This cracker design actually works the other way round; it takes an initial plaintext value and encrypts it under incrementing key values until the encrypted output matches one of the values being sought. The design runs at 33.33 MHz, testing one key per clock cycle, which is rather slow for cracking DES keys -- and it would take, with average luck, 34.6 years to crack a single key. However, the attack method allows many keys to be attacked in parallel and because they are interrelated it does not matter which one is discovered first.

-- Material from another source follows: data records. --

/-- A context's handler table and window table read and checked (R108, R110). -/
def State.readHandlers (s : State) (e : Eng) (va : Nat) : Cmd (List Handler × Nat × List Window) :=
  if va = 0 then .ok ([], 0, [])
  else (demand (va % 64 == 0) 4).andThen fun _ => ((s.engRead e va 64).cmd 4).andThen fun h =>
    let count := objNat h 4 4
    let inq := objNat h 8 8
    let wintab := objNat h 16 8
    let wincount := objNat h 24 2
    (demand (objNat h 0 4 == 0x4C444E48 && objNat h 26 38 == 0 && decide (count ≤ 65536) && inq % 64 == 0
        && wintab % 64 == 0 && decide (wincount ≤ 256) && (wintab != 0 || wincount == 0)) 4).andThen fun _ =>
    ((s.engRead e (va + 64) (16 * count)).cmd 4).andThen fun hb =>
    ((s.engRead e wintab (32 * wincount)).cmd 4).andThen fun wb =>
    match allSome ((pieces 16 count hb).map parseHandler), allSome ((pieces 32 wincount wb).map parseWindow) with
    | some hs, some ws => .ok (hs, inq, ws)
    | _, _ => .refused 4

/-- The 64 bytes of a descriptor that ARG names (R69). -/
def State.descriptor (s : State) (part arg : Nat) : Cmd (List Byte) :=
  match s.rangeTarget part arg 64 with
  | .mem k | .host k =>
    if arg % 64 ≠ 0 then .refused 4
    else if s.readsPoison ((List.range 64).map (k + ·)) then .ue
    else .ok (s.bytes k 64)
  | .reg _ | .kick _ | .nothing => .refused 4

/-- The queue engine as it serves a command. -/
def State.commandEng (s : State) (part ctx die : Nat) : Eng :=
  let d := if die < 2 then die else (s.clusters part).headD 0 / 32
  { unit := queueTransUnit d, part := part, ctx := ctx, who := 2 ^ 43 + part, die := d }

/-- A context created (R56, R68, R70, R108): the new state and its number. -/
def State.createContext (s : State) (part arg : Nat) : Cmd (State × Nat) :=
  (s.descriptor part arg).andThen fun d =>
  let root := objNat d 0 8
  let traph := objNat d 24 8
  let tmpl := objNat d 40 8
  (demand (objNat d 49 15 == 0 && decide (objNat d 48 1 < 4) && root % 4096 == 0
    && (match s.rangeTarget part root 4096 with
      | .mem _ | .host _ => true
      | .reg _ | .kick _ | .nothing => false)) 4).andThen fun _ =>
  match (List.range 64).find? (fun c => !(s.context part c).live) with
  | none => .refused 3
  | some n =>
    let c : Context := { part := part, desc := arg, ptroot := root, traph := traph, seed := BitVec.ofNat 64 (objNat d 32 8)
                         isTemplate := natBit (objNat d 48 1) 0, sechk := natBit (objNat d 48 1) 1 }
    let s1 : State := { s with contexts := Tab.put s.contexts (64 * part + n) c }
    let e := s.commandEng part n 2
    let made : Cmd Context :=
      (if tmpl = 0 then
        (s1.readTable e (objNat d 8 8)).andThen fun t => (s1.readHandlers e (objNat d 16 8)).andThen fun h =>
          .ok { c with table := t, handlers := h.1, inq := h.2.1, windows := h.2.2 }
      else match (s.contexts.map Prod.snd).find? (fun x => x.live && x.part == part && x.isTemplate && x.desc == tmpl) with
        | none => .refused 2
        | some t => .ok { c with table := t.table, handlers := t.handlers, inq := t.inq, windows := t.windows })
    made.andThen fun c =>
      (demand (traph % 256 == 0) 4).andThen fun _ =>
      ((if traph = 0 then Got.ok () else s1.mapped e traph 64 false).cmd 4).andThen fun _ =>
        .ok ({ s.engDone e with contexts := Tab.put s.contexts (64 * part + n) { c with live := true } }, n)

/-- The launch.q entries held for a queue dropped, each with QDROP and reason 0 (R98). -/
def State.dropEntries (s : State) (part q : Nat) : State :=
  let x := s.queue part q
  x.held.foldl (fun s h =>
    (s.ctxEvent part x.ctx 9 (65536 * x.gen + q) h.1 (leBytes 4 h.2.1.toNat ++ [0])).finishOp h.2.2) s

/-- A queue ceases to be live; its generation is kept (R71). -/
def State.dropQueue (s : State) (part q : Nat) : State :=
  (s.dropEntries part q).modQueue part q (fun x => { gen := x.gen })

/-- Whether a queue holds an invocation (R112). -/
def Inbound.busy (b : Inbound) : Bool := !b.waiting.isEmpty || b.slots.any (fun l => l.2.state != .free)

/-- The indexes of a context's queues. -/
def State.contextQueues (s : State) (part ctx : Nat) : List Nat :=
  (List.range 1024).filter (fun q => (s.queue part q).live && (s.queue part q).ctx == ctx)

/-- A context destroyed (R69, R274, R372): its idle queues go with it. -/
def State.destroyContext (s : State) (part ctx : Nat) : Cmd State :=
  let qs := s.contextQueues part ctx
  (demand (s.context part ctx).live 4).andThen fun _ =>
  (demand (qs.all (fun q => (s.queue part q).state == .idle && !(s.queue part q).inb.busy)) 5).andThen fun _ =>
  let s1 := qs.foldl (fun s q => s.dropQueue part q) s
  .ok { s1 with
    contexts := Tab.erase s1.contexts (64 * part + ctx)
    barObjs := s1.barObjs.map (fun b =>
      if b.2.held && b.2.part == part && b.2.ctx == ctx then (b.1, b.2.freed) else b)
    grants := s1.grants.filter (fun g => !(g.1 % 64 == ctx && g.1 / 4096 == part)) }

/-- The inbound settings of a new queue (R109). -/
def State.readInbound (s : State) (e : Eng) (inq q : Nat) : Cmd Inbound :=
  if inq = 0 then .ok {}
  else ((s.engRead e (inq + 64 * q) 64).cmd 4).andThen fun b =>
    let hw := objNat b 2 2
    let rs := objNat b 4 4
    let land := objNat b 8 8
    let ring := objNat b 16 8
    (demand (decide (objNat b 0 1 < 2) && objNat b 1 1 == 0 && objNat b 24 40 == 0) 4).andThen fun _ =>
    if objNat b 0 1 = 0 then .ok {}
    else
      (demand ((List.range 9).any (fun k => hw == 2 ^ (k + 4)) && (List.range 13).any (fun k => rs == 2 ^ (k + 4))
        && land % 4096 == 0 && ring % 4096 == 0) 4).andThen fun _ =>
      ((s.mapped e land (128 * hw) false).cmd 4).andThen fun _ => ((s.mapped e land (128 * hw) true).cmd 4).andThen fun _ =>
      ((s.mapped e ring (128 * rs) false).cmd 4).andThen fun _ => ((s.mapped e ring (128 * rs) true).cmd 4).andThen fun _ =>
      .ok { recv := true, hwdepth := hw, rsize := rs, land := land, ring := ring, last := hw - 1 }

/-- The index that a new queue takes among those given. -/
def pickIndex (fresh : Nat) (l : List Nat) : Option Nat :=
  if l.contains (Config.freeQueue fresh l) then some (Config.freeQueue fresh l) else l.head?

/-- A queue created (R71, R109): the new state and its index. -/
def State.createQueue (s : State) (part arg ctx : Nat) : Cmd (State × Nat) :=
  let c := s.context part ctx
  (demand (c.live && !c.isTemplate) 4).andThen fun _ =>
  (s.descriptor part arg).andThen fun d =>
  let ring := objNat d 0 8
  let size := objNat d 8 4
  let prio := objNat d 12 1
  let die := objNat d 15 1
  let head := objNat d 16 8
  let err := objNat d 24 8
  (demand (objNat d 32 32 == 0 && ring % 4096 == 0 && (List.range 13).any (fun k => size == 2 ^ (k + 4))
    && decide (prio ≤ 4) && decide (objNat d 13 1 ≤ 3) && decide (objNat d 14 1 ≤ 1) && decide (die ≤ 1)
    && (s.clusters part).any (fun u => u / 32 == die) && head % 8 == 0 && err % 32 == 0) 4).andThen fun _ =>
  let e := s.commandEng part ctx die
  ((s.mapped e ring (16 * size) false).cmd 4).andThen fun _ => ((s.mapped e ring (16 * size) true).cmd 4).andThen fun _ =>
  ((s.mapped e head 8 true).cmd 4).andThen fun _ => ((s.mapped e err 32 true).cmd 4).andThen fun _ =>
  match pickIndex s.fresh ((List.range 1024).filter (fun q => !(s.queue part q).live)) with
  | none => .refused 3
  | some q =>
    (s.readInbound e c.inq q).andThen fun inb =>
      let g := (s.queue part q).gen
      let x : Queue :=
        { live := true, gen := if g = 0xFFFF then 1 else g + 1, ctx := ctx, prio := if prio = 4 then 0 else prio
          realtime := prio == 4, det := objNat d 13 1, trapen := objNat d 14 1 == 1, die := die, ring := ring, size := size
          head := head, err := err, inb := inb }
      .ok ({ (s.engDone e).tick with queues := Tab.put s.queues (1024 * part + q) x }, q)

/-- A queue destroyed (R69, R98, R112). -/
def State.destroyQueue (s : State) (part q : Nat) : Cmd State :=
  let x := s.queue part q
  (demand (decide (q < 1024) && x.live) 4).andThen fun _ =>
  (demand ((x.state == .idle || x.state == .error) && !x.inb.busy) 5).andThen fun _ => .ok (s.dropQueue part q)

/-- A command carried out: the state, with the number of what it created. -/
def State.runCommand (s : State) (part : Nat) (cmd : Word) (arg : Nat) : Cmd (State × Option Nat) :=
  let target := natField cmd.toNat 31 16
  let none_ := fun (s : State) => Cmd.ok (s, (none : Option Nat))
  let some_ := fun (x : State × Nat) => Cmd.ok (x.1, some x.2)
  match natField cmd.toNat 3 0 with
  | 1 => (s.createContext part arg).andThen some_
  | 2 => (demand (decide (target < 64)) 4).andThen fun _ => (s.destroyContext part target).andThen none_
  | 3 => (demand (decide (target < 64)) 4).andThen fun _ => (s.createQueue part arg target).andThen some_
  | 4 => (s.destroyQueue part target).andThen none_
  | _ => .ok (s, none)

/-- QUEUE_COMMAND_DONE: the command in progress completes or is refused, and BUSY clears (R69, R70). -/
def execQueueCommandDone (part : Nat) (s : State) : Host.Outcome State Fault Refusal :=
  match (if (s.func part).dropCmd.isSome then none else (s.func part).qCmd) with
  | none => .next s
  | some (cmd, arg) =>
    match s.runCommand part cmd arg with
    | .ok (s', n) =>
      .next (s'.modFunc part (fun f => { f with qCmd := none, qResult := 0, qNumber := n.getD f.qNumber }))
    | .refused r =>
      .next ((s.clearRequests (2 ^ 43 + part) 0).modFunc part (fun f => { f with qCmd := none, qResult := r }))
    | .wait s' => .next { s' with contexts := s.contexts }
    | .ue => .next (s.engPoison (s.commandEng part 0 2) 0xFFFF)

/-! ### Errors of a queue -/

/-- The queue engine of a queue. -/
def State.qEng (s : State) (part q : Nat) : Eng := queueEng part (s.queue part q).ctx (s.queue part q).die q

/-- The error record written, where ERR translates, and the queue in ERROR (R83). -/
def State.postError (s : State) (part q : Nat) : State :=
  let x := s.queue part q
  match x.fault with
  | none => s
  | some (code, sub, node, addr, seq) =>
    let enter := fun (s : State) =>
      ((s.engDone (s.qEng part q)).modQueue part q (fun x =>
        { x with state := .error, fault := none, tailError := code == 1, succ := none, loops := [], launch := none
                 cur := [] })).signal part 1
    match s.engWrite (s.qEng part q) x.err (leBytes 2 code ++ leBytes 2 sub ++ leBytes 4 seq.toNat ++ leBytes 4 x.h.toNat
        ++ leBytes 2 node ++ leBytes 2 0 ++ leBytes 8 addr ++ leBytes 8 0) with
    | .ok s' => enter s'
    | .wait s' => s'
    | .bad _ _ => enter s
    | .ue => enter (s.engPoison (s.qEng part q) q)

The design was made capable of cracking up to 16384 keys in parallel (i.e. it simultaneously checks against the results of encrypting the plaintext with 16384 different DES keys). The particular Excalibur board being used imposed the 16384 limitation; if more memory had been available then the attack could have proceeded more quickly. The actual comparison was done in parallel by creating a simple hash of the encrypted values (by XORing together groups of 4 or 5 bits of the value) and then looking in that memory location to determine if an exact match had occurred. Clearly, there is a possibility that some of the encrypted values obtained from the 4758 would need to be stored in identical memory locations. We just discarded these clashes and collected rather more than 16384 values to ensure that the comparison memory would be reasonably full.

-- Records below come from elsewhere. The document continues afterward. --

-- ==== Sys2Proof/Machine/Management.lean ====
section
/-!
DEFINITION. Binnacle: the power governor and the sensors, the starts of the module, the flash slots, the event log and
attestation, and the partition table (R16 to R19, R424, R431 to R441).
-/

namespace Sys2Proof.Machine

/-- The state with the management subsystem changed. -/
def State.modMgmt (s : State) (f : Mgmt → Mgmt) : State := { s with mgmt := f s.mgmt }

/-! ### The governor and the sensors -/

/-- The partition units of a partition (R18). -/
def State.computeUnits (s : State) (part : Nat) : Nat :=
  ((List.range 16).filter (fun u => Tab.getD s.pt.unit u 0 == part)).length

/-- The staged budgets of the partitions that hold compute units (R438). -/
def State.stagedBudgets (s : State) : List (Nat × Nat) :=
  ((List.range 8).filter (fun p => s.computeUnits p != 0)).map (fun p => (p, Tab.getD s.mgmt.budgets p 0))

/-- APPLY: the staged budgets come into force as one set, or are refused (R17, R438). -/
def execApply (v : Word) (s : State) : Host.Outcome State Fault Refusal :=
  if v.getLsbD 0 = false then .next s
  else if 2000 < (s.stagedBudgets.map Prod.snd).sum ∨ s.stagedBudgets.any (fun b => decide (b.2 < 40 * s.computeUnits b.1)) then
    .next (s.modMgmt (fun m => { m with budgetErr := true }))
  else .next (s.modMgmt (fun m => { m with budgetErr := false, budgetsNow := m.budgets }))

/-- A cluster's clock in steps of 78.125 MHz (R16). -/
def State.clock (s : State) (cluster : Nat) : Nat := Tab.getD s.clkStep cluster 16

/-- GOVERNOR_THROTTLE: a cluster's clock is set between 312.5 MHz and 1.25 GHz (R16). -/
def execGovernorThrottle (cluster step : Nat) (s : State) : Host.Outcome State Fault Refusal :=
  if cluster < 64 ∧ 4 ≤ step ∧ step ≤ 16 then .next { s with clkStep := Tab.set 16 s.clkStep cluster step } else .next s

/-- A cluster's clock lowered by one step (R16). -/
def State.lower (s : State) (cluster : Nat) : State :=
  if cluster < 64 ∧ 4 < s.clock cluster then { s with clkStep := Tab.set 16 s.clkStep cluster (s.clock cluster - 1) } else s

/-- SENSOR_SAMPLE: Binnacle reads the 64 die sites, the eight stacks and the rails: hot ones throttle the nearest clusters,
and a die site at 115 degrees makes a reset due (R437). -/
def execSensorSample (temps volts : List Nat) (current : Nat) (s : State) : Host.Outcome State Fault Refusal :=
  let hot := (List.range 72).filter (fun k => decide ((if k < 64 then 105 else 95) ≤ temps.getD k 0))
  let trip := (List.range 64).any (fun k => decide (115 ≤ temps.getD k 0))
  let s1 := (hot.map Config.nearest).flatten.eraseDups.foldl State.lower s
  .next (s1.modMgmt (fun m =>
    { m with temps := temps, volts := volts, current := current, thermal := !hot.isEmpty
             power := Config.freeValue s.fresh % 65536, due := if trip then some 4 else m.due })).tick

/-! ### Starts -/

/-- BOOTREASON (R436). -/
def Mgmt.bootReason (m : Mgmt) : Nat :=
  m.reason + 16 * m.fsc + 64 * bitNat m.anchor + 128 * bitNat m.fallback + 256 * bitNat m.rollback + 512 * bitNat m.running
    + 65536 * m.lastStage

/-- A flash slot. -/
def Mgmt.slot (m : Mgmt) (b : Bool) : FlashSlot := if b then m.slotB else m.slotA

/-- Whether a slot passes the test of stage 1 (R433). -/
def Mgmt.slotOk (m : Mgmt) (b : Bool) : Bool := (m.slot b).ok && decide (m.svn ≤ (m.slot b).svn)

/-- The log entries that are also kept in flash (R440). -/
def LogKind.inFlash : LogKind → Bool
  | .failedStart _ | .quarantine _ | .channelDrop _ _ | .mismatch _ _ _ _ _ => true
  | .start _ | .disagreement _ _ _ _ | .softDropped _ | .hbmTest _ _ => false

/-- The code of a reset's reason (R436). -/
def resetCode : Sys2Proof.ResetReason → Nat
  | .powerOn => 0 | .pcie => 1 | .command => 2 | .watchdog => 3 | .thermal => 4

/-- The module at the beginning of a start: every register at its reset value, and what flash, Binnacle and the host keep
(R5, R431). -/
def State.cleared (s : State) (m : Mgmt) : State :=
  let keep : Mgmt :=
    { reason := m.reason, running := m.running, fsc := m.fsc, anchor := m.anchor, lastStage := m.lastStage
      slotA := m.slotA, slotB := m.slotB, active := m.active, svn := m.svn, before := m.before, fallback := m.fallback
      rollback := m.rollback, log := m.log, logSeq := m.logSeq, mode := .starting 1 }
  { State.reset with
    agenda := s.agenda, fresh := s.fresh, mgmt := keep
    mem := s.mem.filter (fun c => decide (2 ^ 55 ≤ c.1 ∧ c.1 < 2 ^ 56)) }

/-- A start fails at a stage: the count rises, the update that it was the first to run is left, and a reset is due (R431 to
R433). -/
def State.failStart (s : State) (stage : Nat) : State :=
  let s1 := s.modMgmt (fun m =>
    { m with fsc := min 3 (m.fsc + 1), lastStage := stage, due := some 5, mode := .starting 1
             rollback := m.rollback || m.before.isSome, active := m.before.getD m.active, before := none })
  (s1.logEntry (.failedStart stage)).logEntry (.start (BitVec.ofNat 32 s1.mgmt.bootReason))

/-- The slot that stage 1 boots, if either passes (R433). -/
def Mgmt.choose (m : Mgmt) : Option Bool :=
  if m.slotOk m.active then some m.active else if m.slotOk (!m.active) then some (!m.active) else none

/-- A start that has succeeded, at the end of stage 7 (R432, R433). -/
def State.started (s : State) : State :=
  let s1 := s.modMgmt (fun m =>
    { m with mode := .up, fsc := 0, svn := max m.svn (m.slot m.running).svn, before := none })
  s1.logEntry (.start (BitVec.ofNat 32 s1.mgmt.bootReason))

/-- A start on a chosen slot, as far as a stage (R431, R432). -/
def State.runStages (s : State) (upTo : Nat) : State :=
  if upTo < 3 then s.modMgmt (fun m => { m with mode := .starting (upTo + 1) })
  else if !Config.configOk then s.failStart 3
  else if s.mgmt.anchor then
    let s1 := s.modMgmt (fun m => { m with mode := .anchorage })
    s1.logEntry (.start (BitVec.ofNat 32 s1.mgmt.bootReason))
  else if upTo < 7 then s.modMgmt (fun m => { m with mode := .starting (upTo + 1) })
  else s.started

/-- MODULE_RESET: the module starts, and its stages run as far as `upTo` (R431). A reset that is due gives its reason,
unless power has just come on. -/
def execModuleReset (reason : ResetReason) (upTo : Nat) (s : State) : Host.Outcome State Fault Refusal :=
  let m := s.mgmt
  let code := if reason = .powerOn then 0 else m.due.getD (resetCode reason)
  let s1 := s.cleared { m with reason := code, anchor := m.anchor || m.fsc == 3, fallback := false }
  if upTo = 0 then .next s1
  else match s1.mgmt.choose with
    | none => .next (s1.failStart 1)
    | some b => .next ((s1.modMgmt (fun m => { m with running := b, fallback := b != m.active })).runStages upTo)

/-- BOOT_STAGE_TIMEOUT: the stage that runs overruns its limit, and the start fails (R431). -/
def execBootStageTimeout (stage : Nat) (s : State) : Host.Outcome State Fault Refusal :=
  if s.mgmt.mode = .starting stage ∧ s.mgmt.due = none then .next (s.failStart stage) else .next s

/-- POWER_FAIL: what is not in flash is lost; a write in progress to the inactive slot may have spoilt it (R433, R440). -/
def execPowerFail (s : State) : Host.Outcome State Fault Refusal :=
  let m := s.mgmt
  let lost := decide (Config.freeValue s.fresh % 2 = 1)
  let bad : FlashSlot := { ok := false }
  .next (s.cleared
    { m with
      reason := 0, log := m.log.filter (fun e => e.kind.inFlash)
      slotA := if lost && m.active then bad else m.slotA
      slotB := if lost && !m.active then bad else m.slotB }).tick

/-! ### Flash -/

/-- FLASH_IMAGE_WRITE: an image is written into the inactive slot; once accepted, the boot record names it, and anchorage
ends (R432, R433). -/
def execFlashImageWrite (image : List Byte) (svn version : Nat) (s : State) : Host.Outcome State Fault Refusal :=
  let m := s.mgmt
  let x : FlashSlot := { image := image, svn := svn, version := version, ok := Config.verifies image svn version }
  let m1 := if m.active then { m with slotA := x } else { m with slotB := x }
  if x.ok ∧ m.svn ≤ svn then
    .next { s with mgmt := { m1 with active := !m.active, before := some m.active, fsc := 0, anchor := false
                                     rollback := false } }
  else .next { s with mgmt := m1 }

/-- FSC_CLEAR: a command clears the failed-start count, and anchorage ends (R432). -/
def execFscClear (s : State) : Host.Outcome State Fault Refusal :=
  .next (s.modMgmt (fun m => { m with fsc := 0, anchor := false }))

/-- HBM_TEST_PATH: in anchorage mode Binnacle trains and tests a stack, and logs the result (R432). -/
def execHbmTestPath (stack : Nat) (pass : Bool) (s : State) : Host.Outcome State Fault Refusal :=
  if s.mgmt.mode = .anchorage ∧ stack < 8 then .next (s.logEntry (.hbmTest stack pass)) else .next s

/-! ### The event log and attestation -/

/-- The bytes of a digest and of a signature. -/
def digestBytes (bs : List Byte) : List Byte := leBytes 64 (Config.sha512 bs).toNat
def signature (bs : List Byte) : List Byte := leBytes 512 (Config.sign (Config.sha512 bs)).toNat

/-- An answer to the reader of the management interfaces. -/
def State.respond (s : State) (r : Response) : State := s.modMgmt (fun m => { m with response := r })

/-- EVENT_LOG_READ: the entries with a signature over them and the reader's nonce (R440). -/
def execEventLogRead (nonce : List Byte) (s : State) : Host.Outcome State Fault Refusal :=
  .next (s.respond (.log s.mgmt.log (signature ((s.mgmt.log.map Config.logBytes).flatten ++ nonce))))

def execGetVersion (s : State) : Host.Outcome State Fault Refusal := .next (s.respond .version)

def execGetCapabilities (s : State) : Host.Outcome State Fault Refusal := .next (s.respond .capabilities)

/-- NEGOTIATE_ALGORITHMS: only RSASSA-4096 (bit 5 of the offered base asymmetric algorithms, in the low word) and SHA-512
(bit 2 of the base hashes, in the high word) are taken (R441). -/
def execNegotiateAlgorithms (algs : Nat) (s : State) : Host.Outcome State Fault Refusal :=
  .next (s.respond (.algorithms (natBit algs 5) (natBit algs 34)))

def execGetDigests (s : State) : Host.Outcome State Fault Refusal :=
  .next (s.respond (.digests (digestBytes Config.certificate)))

def execGetCertificate (off len : Nat) (s : State) : Host.Outcome State Fault Refusal :=
  .next (s.respond (.certificate ((Config.certificate.drop off).take len)))

def execChallenge (nonce : List Byte) (s : State) : Host.Outcome State Fault Refusal :=
  .next (s.respond (.challengeAuth (signature (Config.transcript 0x83 nonce))))

/-- GET_MEASUREMENTS: the digests of the running image and of the configuration records, and the boot record (R441). -/
def execGetMeasurements (nonce : List Byte) (s : State) : Host.Outcome State Fault Refusal :=
  .next (s.respond (.measurements (digestBytes (s.mgmt.slot s.mgmt.running).image) (digestBytes Config.configRecords)
    (Config.bootRecord s.mgmt.active s.mgmt.svn) (signature (Config.transcript 0xE0 nonce))))

/-! ### The partition table -/

/-- The partition of each unit of a kind in an image of the table. -/
def PartTable.of (t : Tab Nat) (n : Nat) : List Nat := (List.range n).map (fun i => Tab.getD t i 0)

/-- The partitions that an image of the table names. -/
def PartTable.names (t : PartTable) : List Nat :=
  (PartTable.of t.unit 16 ++ PartTable.of t.mem 128 ++ PartTable.of t.port 4 ++ PartTable.of t.link 12
    ++ PartTable.of t.view 16).eraseDups

/-- The units of each kind that a partition holds. -/
def PartTable.holds (t : PartTable) (p : Nat) : List (List Bool) :=
  [PartTable.of t.unit 16, PartTable.of t.mem 128, PartTable.of t.port 4, PartTable.of t.link 12,
   PartTable.of t.view 16].map (fun xs => xs.map (· == p))

/-- Whether a commit of the staged table is refused (R19, R424). -/
def State.commitRefused (s : State) : Bool :=
  let new := s.ptStaged
  new.names.any (fun p => decide (8 ≤ p) || !(PartTable.of new.unit 16).contains p || !(PartTable.of new.mem 128).contains p)
    || (List.range 8).any (fun p => !(s.liveContexts p).isEmpty && new.holds p != s.pt.holds p)
    || (List.range 16).any (fun v =>
        let port := (Tab.getD s.views v {}).port
        port != 7 && Tab.getD new.view v 0 != Tab.getD new.port port 0)
    || (new.chipid != s.pt.chipid && (List.range 8).any (fun p => (s.func p).fabEn))

/-- COMMIT: the staged table comes into force, or is refused whole (R19, R424). The memory of a partition whose memory units
change is forgotten. -/
def execCommit (v : Word) (s : State) : Host.Outcome State Fault Refusal :=
  if v.getLsbD 0 = false then .next s
  else if s.commitRefused then .next (s.modMgmt (fun m => { m with ptRefused := true }))
  else
    let moved := (List.range 8).filter (fun p =>
      (PartTable.of s.ptStaged.mem 128).map (· == p) != (PartTable.of s.pt.mem 128).map (· == p))
    let s1 := moved.foldl (fun s p => s.forget (globalKey p 0) (2 ^ 52)) s
    .next ({ s1 with pt := s.ptStaged }.modMgmt (fun m => { m with ptRefused := false }))

/-- VF_ENABLE: virtual functions are enabled (R421). -/
def execVfEnable (vfs : Nat) (s : State) : Host.Outcome State Fault Refusal :=
  if vfs ≤ 8 then .next (s.modMgmt (fun m => { m with vfs := vfs })) else .next s

end Sys2Proof.Machine
end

As already indicated, 69.2 years are necessary to try all possible keys and therefore guarantee a result. However, probabilistic estimates can be made of the likely running time. These estimates are valid because so many keys are being searched for, and because DES can be viewed as creating essentially random encrypted values (approximating a random function being a property of good crypto algorithms). Over a full search, the average time to find the next key can be calculated, by simple division, to be about 37 hours. However, it is more useful to consider the time to find the first key and model the system using a Poisson distribution. The probability that the first r attempts will all fail is e-λ r where λ is the probability any given attempt matches, which if checking against 16384 keys will be: 214 / 256 = 2-42. At 33.33 MHz with average luck (p = 0.5), the first key will be found within 25.4 hours. With bad luck (p = 0.001, i.e. all except one run in a thousand) the first key will be found within 10.5 days.

As already indicated, the attack requires two cracking runs, so one would hope to complete it in just over 2 days. In practice, the various keys we searched for were found in runs taking between 5 and 37 hours, which is well in accordance with prediction.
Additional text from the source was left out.